The Statistical Probability of Love at First Sight

From Goodreads – Who would have guessed that four minutes could change everything? Today should be one of the worst days of seventeen-year-old Hadley Sullivan’s life. She’s stuck at JFK, late to her father’s second wedding, which is taking place in London and involves a soon to be step-mother that Hadley’s never even met. Then she meets the perfect boy in the airport’s cramped waiting area. His name is Oliver, he’s British, and he’s in seat 18C. Hadley’s in 18A. Twists of fate and quirks of timing play out in this thoughtful novel about family connections, second chances and first loves. Set over a 24-hour-period, Hadley and Oliver’s story will make you believe that true love finds you when you’re least expecting it.

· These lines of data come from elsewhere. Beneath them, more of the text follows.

-- ==== Sys2Proof/Laws/Exec.lean ====
section
/-! SUPPORT. What an instruction can do to the state, said once (`Change`, `exec_change`), what a step can do
(`step_cases`), and where an address routes; claims about the whole machine go through these. -/

namespace Sys2Proof.Machine

/-! ### Single changes as claims speak of them -/

theorem onlyGprs_writeReg (s : State) (r : RegIdx) (v : Word) : OnlyGprs (GprWritten r v) s (s.writeReg r v) :=
  ⟨gprWritten_writeReg s r v, ⟨rfl, rfl⟩, ⟨rfl, rfl, rfl, rfl, rfl, rfl, rfl⟩, ⟨rfl, rfl⟩, fun _ => rfl, ⟨rfl, rfl⟩,
    fun _ => rfl, ⟨rfl, rfl, rfl, rfl⟩⟩

theorem onlyGprs_writeDelayed (s : State) (r : RegIdx) (v : Word) : OnlyGprs (GprLoaded r v) s (s.writeDelayed r v) :=
  ⟨gprLoaded_writeDelayed s r v, ⟨rfl, rfl⟩, ⟨rfl, rfl, rfl, rfl, rfl, rfl, rfl⟩, ⟨rfl, rfl⟩, fun _ => rfl, ⟨rfl, rfl⟩,
    fun _ => rfl, ⟨rfl, rfl, rfl, rfl⟩⟩

theorem onlyHiLo_writeHiLo (s : State) (h l : Word) : OnlyHiLo s (s.writeHiLo h l) :=
  ⟨⟨rfl, rfl, rfl⟩, ⟨rfl, rfl, rfl, rfl, rfl, rfl, rfl⟩, ⟨rfl, rfl⟩, fun _ => rfl, ⟨rfl, rfl⟩, fun _ => rfl,
    ⟨rfl, rfl, rfl, rfl⟩⟩

theorem onlyTransfer_transfer (s : State) (v : Word) : OnlyTransfer SameGprs s (transfer v s) :=
  ⟨⟨rfl, rfl, rfl⟩, ⟨rfl, rfl⟩, ⟨rfl, rfl, rfl, rfl, rfl, rfl, rfl⟩, fun _ => rfl, ⟨rfl, rfl⟩, fun _ => rfl,
    ⟨rfl, rfl, rfl, rfl⟩⟩

theorem onlyTransfer_branchIf (s : State) (c : Bool) (imm16 : BitVec 16) :
    OnlyTransfer SameGprs s (branchIf c imm16 s) := by
  unfold branchIf; split
  · exact onlyTransfer_transfer s _
  · exact ⟨⟨rfl, rfl, rfl⟩, ⟨rfl, rfl⟩, ⟨rfl, rfl, rfl, rfl, rfl, rfl, rfl⟩, fun _ => rfl, ⟨rfl, rfl⟩, fun _ => rfl,
      ⟨rfl, rfl, rfl, rfl⟩⟩

theorem onlyTransfer_linked (s : State) (r : RegIdx) (v : Word) :
    OnlyTransfer (GprWritten r s.nextPc) s (transfer v (link r s)) :=
  ⟨gprWritten_writeReg s r _, ⟨rfl, rfl⟩, ⟨rfl, rfl, rfl, rfl, rfl, rfl, rfl⟩, fun _ => rfl, ⟨rfl, rfl⟩, fun _ => rfl,
    ⟨rfl, rfl, rfl, rfl⟩⟩

theorem onlyTransfer_linkedBranch (s : State) (r : RegIdx) (c : Bool) (imm16 : BitVec 16) :
    OnlyTransfer (GprWritten r s.nextPc) s (branchIf c imm16 (link r s)) := by
  unfold branchIf; split
  · exact onlyTransfer_linked s r _
  · exact ⟨gprWritten_writeReg s r _, ⟨rfl, rfl⟩, ⟨rfl, rfl, rfl, rfl, rfl, rfl, rfl⟩, fun _ => rfl, ⟨rfl, rfl⟩,
      fun _ => rfl, ⟨rfl, rfl, rfl, rfl⟩⟩

theorem onlyCp0_writeCp0 (s : State) (n : RegIdx) (v : Word) :
    OnlyCp0 (fun s t => t.cp0Reg n = v ∧ Cp0SameBut (fun m => m = n) s t) s (s.writeCp0 n v) :=
  ⟨⟨by rw [cp0Reg_writeCp0, if_pos rfl], fun m hm => by rw [cp0Reg_writeCp0, if_neg hm]⟩, ⟨rfl, rfl, rfl⟩, ⟨rfl, rfl⟩,
    ⟨rfl, rfl, rfl, rfl, rfl, rfl, rfl⟩, ⟨rfl, rfl⟩, ⟨rfl, rfl⟩, fun _ => rfl, ⟨rfl, rfl, rfl, rfl⟩⟩

theorem branchOutcome_branchIf (s : State) (c : Bool) (p : Prop) [Decidable p] (h : c = true ↔ p) (imm16 : BitVec 16) :
    BranchOutcome p imm16 s (branchIf c imm16 s) := by
  unfold BranchOutcome branchIf
  by_cases hp : p
  · rw [if_pos hp, if_pos (h.2 hp)]; exact ⟨rfl, rfl⟩
  · rw [if_neg hp, if_neg (fun e => hp (h.1 e))]; exact ⟨rfl, rfl⟩

theorem branchOutcome_linkedBranch (s : State) (r : RegIdx) (c : Bool) (p : Prop) [Decidable p] (h : c = true ↔ p)
    (imm16 : BitVec 16) : BranchOutcome p imm16 s (branchIf c imm16 (link r s)) := by
  unfold BranchOutcome branchIf
  by_cases hp : p
  · rw [if_pos hp, if_pos (h.2 hp)]; exact ⟨rfl, rfl⟩
  · rw [if_neg hp, if_neg (fun e => hp (h.1 e))]; exact ⟨rfl, rfl⟩

/-! ### Where an address routes -/

theorem segmentOf_eq (addr : Word) : segmentOf addr =
    if addr.toNat < 0x80000000 then .kuseg else if addr.toNat < 0xA0000000 then .kseg0
    else if addr.toNat < 0xC0000000 then .kseg1 else .kseg2 := by
  unfold segmentOf
  have h := addr.isLt
  have e1 : (addr.toNat / 2 ^ 29 < 4) ↔ addr.toNat < 0x80000000 := by omega
  have e2 : (addr.toNat / 2 ^ 29 = 4) ↔ (0x80000000 ≤ addr.toNat ∧ addr.toNat < 0xA0000000) := by omega
  have e3 : (addr.toNat / 2 ^ 29 = 5) ↔ (0xA0000000 ≤ addr.toNat ∧ addr.toNat < 0xC0000000) := by omega
  simp only [e1, e2, e3]
  split_ifs <;> first | rfl | omega

theorem routePhysical_storage {claims : List IoClaim} {p loc : Nat} (h : routePhysical claims p = some (.storage loc)) :
    loc % 4 = p % 4 ∧ (loc < 0x200000 ∨ (0x1F800000 ≤ loc ∧ loc ≤ 0x1F8003FF)) := by
  unfold routePhysical routeIo at h
  split_ifs at h with h1 h2 h3 h4 h5 h6
  · have := Option.some.inj h; injection this; omega
  · have := Option.some.inj h; injection this
  · have := Option.some.inj h; injection this; omega
  · have := Option.some.inj h; injection this
  · split at h
    · have := Option.some.inj h; injection this
    · cases h
  · have := Option.some.inj h; injection this

/-- A stored byte is in RAM, in the scratchpad, or in the cache-control window, and only a kernel address reaches the
last; its location is aligned as the address is. -/
theorem route_storage {claims : List IoClaim} {addr : Word} {loc : Nat} (h : route claims addr = some (.storage loc)) :
    loc % 4 = addr.toNat % 4 ∧
      (loc < 0x200000 ∨ (0x1F800000 ≤ loc ∧ loc ≤ 0x1F8003FF) ∨
        (0xFFFE0000 ≤ loc ∧ loc ≤ 0xFFFE01FF ∧ 0x80000000 ≤ addr.toNat)) := by
  unfold route at h
  rw [segmentOf_eq] at h
  by_cases h1 : addr.toNat < 0x80000000
  · rw [if_pos h1] at h; have := routePhysical_storage h; omega
  rw [if_neg h1] at h
  by_cases h2 : addr.toNat < 0xA0000000
  · rw [if_pos h2] at h; have := routePhysical_storage h; omega
  rw [if_neg h2] at h
  by_cases h3 : addr.toNat < 0xC0000000
  · rw [if_pos h3] at h; have := routePhysical_storage h; omega
  rw [if_neg h3] at h
  replace h : (if 0xFFFE0000 ≤ addr.toNat ∧ addr.toNat ≤ 0xFFFE01FF then some (Target.storage addr.toNat)
      else none) = some (.storage loc) := h
  split_ifs at h
  have := Option.some.inj h; injection this; omega

/-! ### What an instruction can do -/

/-- Every way an instruction can leave the state. -/
inductive Change (i : Instr) (s : State) : State → Prop
  /-- Nothing: an isolated access, a branch not taken, or a coprocessor-2 operation beside `events` and `draws`. -/
  | agents (e : List ExternalEvent) (d : Nat) : Change i s { s with events := e, draws := d }
  /-- An exception. -/
  | entered (e : Exc) : Change i s (enterException e s)
  /-- A register, after at most a coprocessor-2 read. -/
  | wroteReg (e : List ExternalEvent) (d : Nat) (r : RegIdx) (v : Word) :
      Change i s (State.writeReg { s with events := e, draws := d } r v)
  | wroteHiLo (h l : Word) : Change i s (s.writeHiLo h l)
  /-- A taken transfer, with a link or without. -/
  | transferred (v : Word) : Change i s (transfer v s)
  | linked (r : RegIdx) (v : Word) : Change i s (transfer v (link r s))
  /-- A load, whose bus read leaves `events` and `draws`. -/
  | loaded (e : List ExternalEvent) (d : Nat) (r : RegIdx) (v : Word) :
      Change i s (State.writeDelayed { s with events := e, draws := d } r v)
  /-- A bus write at a permitted and routed address, after at most a coprocessor-2 read. -/
  | stored (e : List ExternalEvent) (d : Nat) (addr : Word) (w : Width) (tgt : Target) (v : Word)
      (h : Reaches s addr w tgt) : Change i s (busWrite tgt w v { s with events := e, draws := d })
  /-- The byte stores of SWL and SWR. -/
  | storedBytes (ea : Word) (bytes : List (Word × Byte)) (t : State) (h : storeBytes ea bytes s = .ok t) : Change i s t
  /-- A CP0 register, by an instruction that coprocessor 0 may run. -/
  | wroteCp0 (e : List ExternalEvent) (d : Nat) (n : RegIdx) (v : Word) (hu : Cop0Usable s)
      (h : (i = .rfe ∧ n = 12#5) ∨ (∃ rt, i = .mtc0 rt n) ∨ (∃ rt, i = .ctc0 rt n) ∨ ∃ rs imm16, i = .lwc0 n rs imm16) :
      Change i s (State.writeCp0 { s with events := e, draws := d } n v)

theorem change_writeReg (i : Instr) (s : State) (r : RegIdx) (v : Word) : Change i s (s.writeReg r v) :=
  .wroteReg s.events s.draws r v

theorem change_same (i : Instr) (s : State) : Change i s s := .agents s.events s.draws

theorem change_branchIf (i : Instr) (s : State) (c : Bool) (imm16 : BitVec 16) :
    Change i s (branchIf c imm16 s) := by
  unfold branchIf; split
  · exact .transferred _
  · exact change_same i s

theorem change_linkedBranch (i : Instr) (s : State) (r : RegIdx) (c : Bool) (imm16 : BitVec 16) :
    Change i s (branchIf c imm16 (link r s)) := by
  unfold branchIf; split
  · exact .linked r _
  · exact change_writeReg i s r _

theorem change_writeOrOverflow (i : Instr) (s t : State) (o : Bool) (r : RegIdx) (v : Word)
    (h : writeOrOverflow o r v s = .next t) : Change i s t := by
  unfold writeOrOverflow at h
  split at h <;> cases h
  · exact .entered _
  · exact change_writeReg i s r v

/-- The state after a bus read, in one form. -/
theorem busRead_eq (tgt : Target) (w : Width) (s : State) :
    ∃ e d, (busRead tgt w s).2 = { s with events := e, draws := d } := by
  rcases busRead_cases tgt w s with h | ⟨e, h⟩
  · exact ⟨s.events, s.draws, h⟩
  · exact ⟨_, _, h⟩

theorem change_loadInto (i : Instr) (s t : State) (rt : RegIdx) (addr : Word) (w : Width) (extend : Word → Word)
    (h : loadInto rt addr w extend s = .next t) : Change i s t := by
  unfold loadInto at h
  rcases withLoad_cases addr addr w s (fun v t => t.writeDelayed rt (extend v)) with ⟨e, h'⟩ | h' | ⟨tgt, -, h'⟩ <;>
    rw [h'] at h <;> cases h
  · exact .entered e
  · exact change_same i s
  · obtain ⟨e, d, hb⟩ := busRead_eq tgt w s
    rw [hb]; exact .loaded e d rt _

theorem change_loadMerge (i : Instr) (s t : State) (rt : RegIdx) (addr : Word) (merge : Nat → Word → Word → Word)
    (h : loadMerge rt addr merge s = .next t) : Change i s t := by
  unfold loadMerge at h
  rcases withLoad_cases (partialReport addr (alignedWord addr)) (alignedWord addr) .word s
    (fun v t => t.writeDelayed rt (merge (byteOffset addr) (s.xf rt) v)) with ⟨e, h'⟩ | h' | ⟨tgt, -, h'⟩ <;>
    rw [h'] at h <;> cases h
  · exact .entered e
  · exact change_same i s
  · obtain ⟨e, d, hb⟩ := busRead_eq tgt .word s
    rw [hb]; exact .loaded e d rt _

theorem change_storeWord (i : Instr) (s t : State) (addr : Word) (w : Width) (v : Word)
    (h : storeWord addr w v s = .next t) : Change i s t := by
  rcases storeWord_cases addr w v s with ⟨e, h'⟩ | h' | ⟨tgt, hr, h'⟩ <;> rw [h'] at h <;> cases h
  · exact .entered e
  · exact change_same i s
  · exact .stored s.events s.draws addr w tgt v hr

theorem change_storePartial (i : Instr) (s t : State) (ea : Word) (bytes : List (Word × Byte))
    (h : storePartial ea bytes s = .next t) : Change i s t := by
  rcases storePartial_cases ea bytes s with ⟨e, h'⟩ | ⟨t', h1, h'⟩ <;> rw [h'] at h <;> cases h
  · exact .entered e
  · exact .storedBytes ea bytes t h1

theorem change_withCop (i : Instr) (s t : State) (z : BitVec 2) (action : Result)
    (ha : checkCop z s = none → action = .next t → Change i s t) (h : withCop z s action = .next t) :
    Change i s t := by
  unfold withCop raise at h
  cases hc : checkCop z s with
  | some e => rw [hc] at h; cases h; exact .entered e
  | none => rw [hc] at h; exact ha hc h

theorem checkCop_zero (s : State) : checkCop 0#2 s = none ↔ Cop0Usable s := by
  unfold checkCop State.userMode
  rw [if_pos rfl]
  cases h1 : srKUc s.sr <;> cases h2 : srCu0 s.sr <;> simp [Cop0Usable, h1, h2]

theorem checkCop_two (s : State) : checkCop 2#2 s = none ↔ srCu2 s.sr = true := by
  unfold checkCop
  rw [if_neg (by decide), if_pos rfl]
  cases srCu2 s.sr <;> simp

theorem withCop_zero_of_usable {s : State} (h : Cop0Usable s) (action : Result) : withCop 0#2 s action = action := by
  unfold withCop; rw [(checkCop_zero s).2 h]

theorem withCop_two_of_usable {s : State} (h : srCu2 s.sr = true) (action : Result) :
    withCop 2#2 s action = action := by
  unfold withCop; rw [(checkCop_two s).2 h]

theorem change_lwc0 (s t : State) (rt rs : RegIdx) (imm16 : BitVec 16) (h : execLwc0 rt rs imm16 s = .next t) :
    Change (.lwc0 rt rs imm16) s t := by
  refine change_withCop _ s t _ _ (fun hc h => ?_) h
  rcases withLoad_cases (s.ea rs imm16) (s.ea rs imm16) .word s (fun v t => t.writeCp0 rt v) with
    ⟨e, h'⟩ | h' | ⟨tgt, -, h'⟩ <;> rw [h'] at h <;> cases h
  · exact .entered e
  · exact change_same _ s
  · obtain ⟨e, d, hb⟩ := busRead_eq tgt .word s
    rw [hb]; exact .wroteCp0 e d rt _ ((checkCop_zero s).1 hc) (.inr (.inr (.inr ⟨rs, imm16, rfl⟩)))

Title? Perfectly unique. Such a mouthful it can’t help but be intriguing.

Cover? Perfectly adorable. Love the color scheme. Love the font. Love the poses of the models. Love the slightly askew heart encircling them.

Characters? Perfectly delightful. I want to know Hadley and Oliver. I want to hang out with them and laugh with them and hear their stories about childhood. They’re true-to-life teens–flawed and funny and confused and endearing.

Romance? Perfectly real. Sure, it develops in a super short span of time (twenty-four hours!), but you will believe in it and you will root for it because it jumps off the page in its sincerity. And the kisses… so sweet.

Want to know the BIGGEST reason I love The Statistical Probability of Love at First Sight? Why it won the title of January’s Book of the Month by a landslide? Easy. This book is contemporary and fairly simple in concept, but Jennifer E. Smith’s writing brings a magical quality to each and every page. The Statistical Probability of Love at First Sight is about people and relationships and learning about one’s self. There are no explosions or evil villains or paranormal beasts, yet I was still at the edge of my seat, flipping page after page to find out what would happen next.

The Statistical  Probability of Love at First Sight is honest and heartfelt and warm, authentic in its execution. It’s exactly the kind of book I aspire to write, and I can’t recommend it enough.

Tell me: What’s the BEST book you read in January?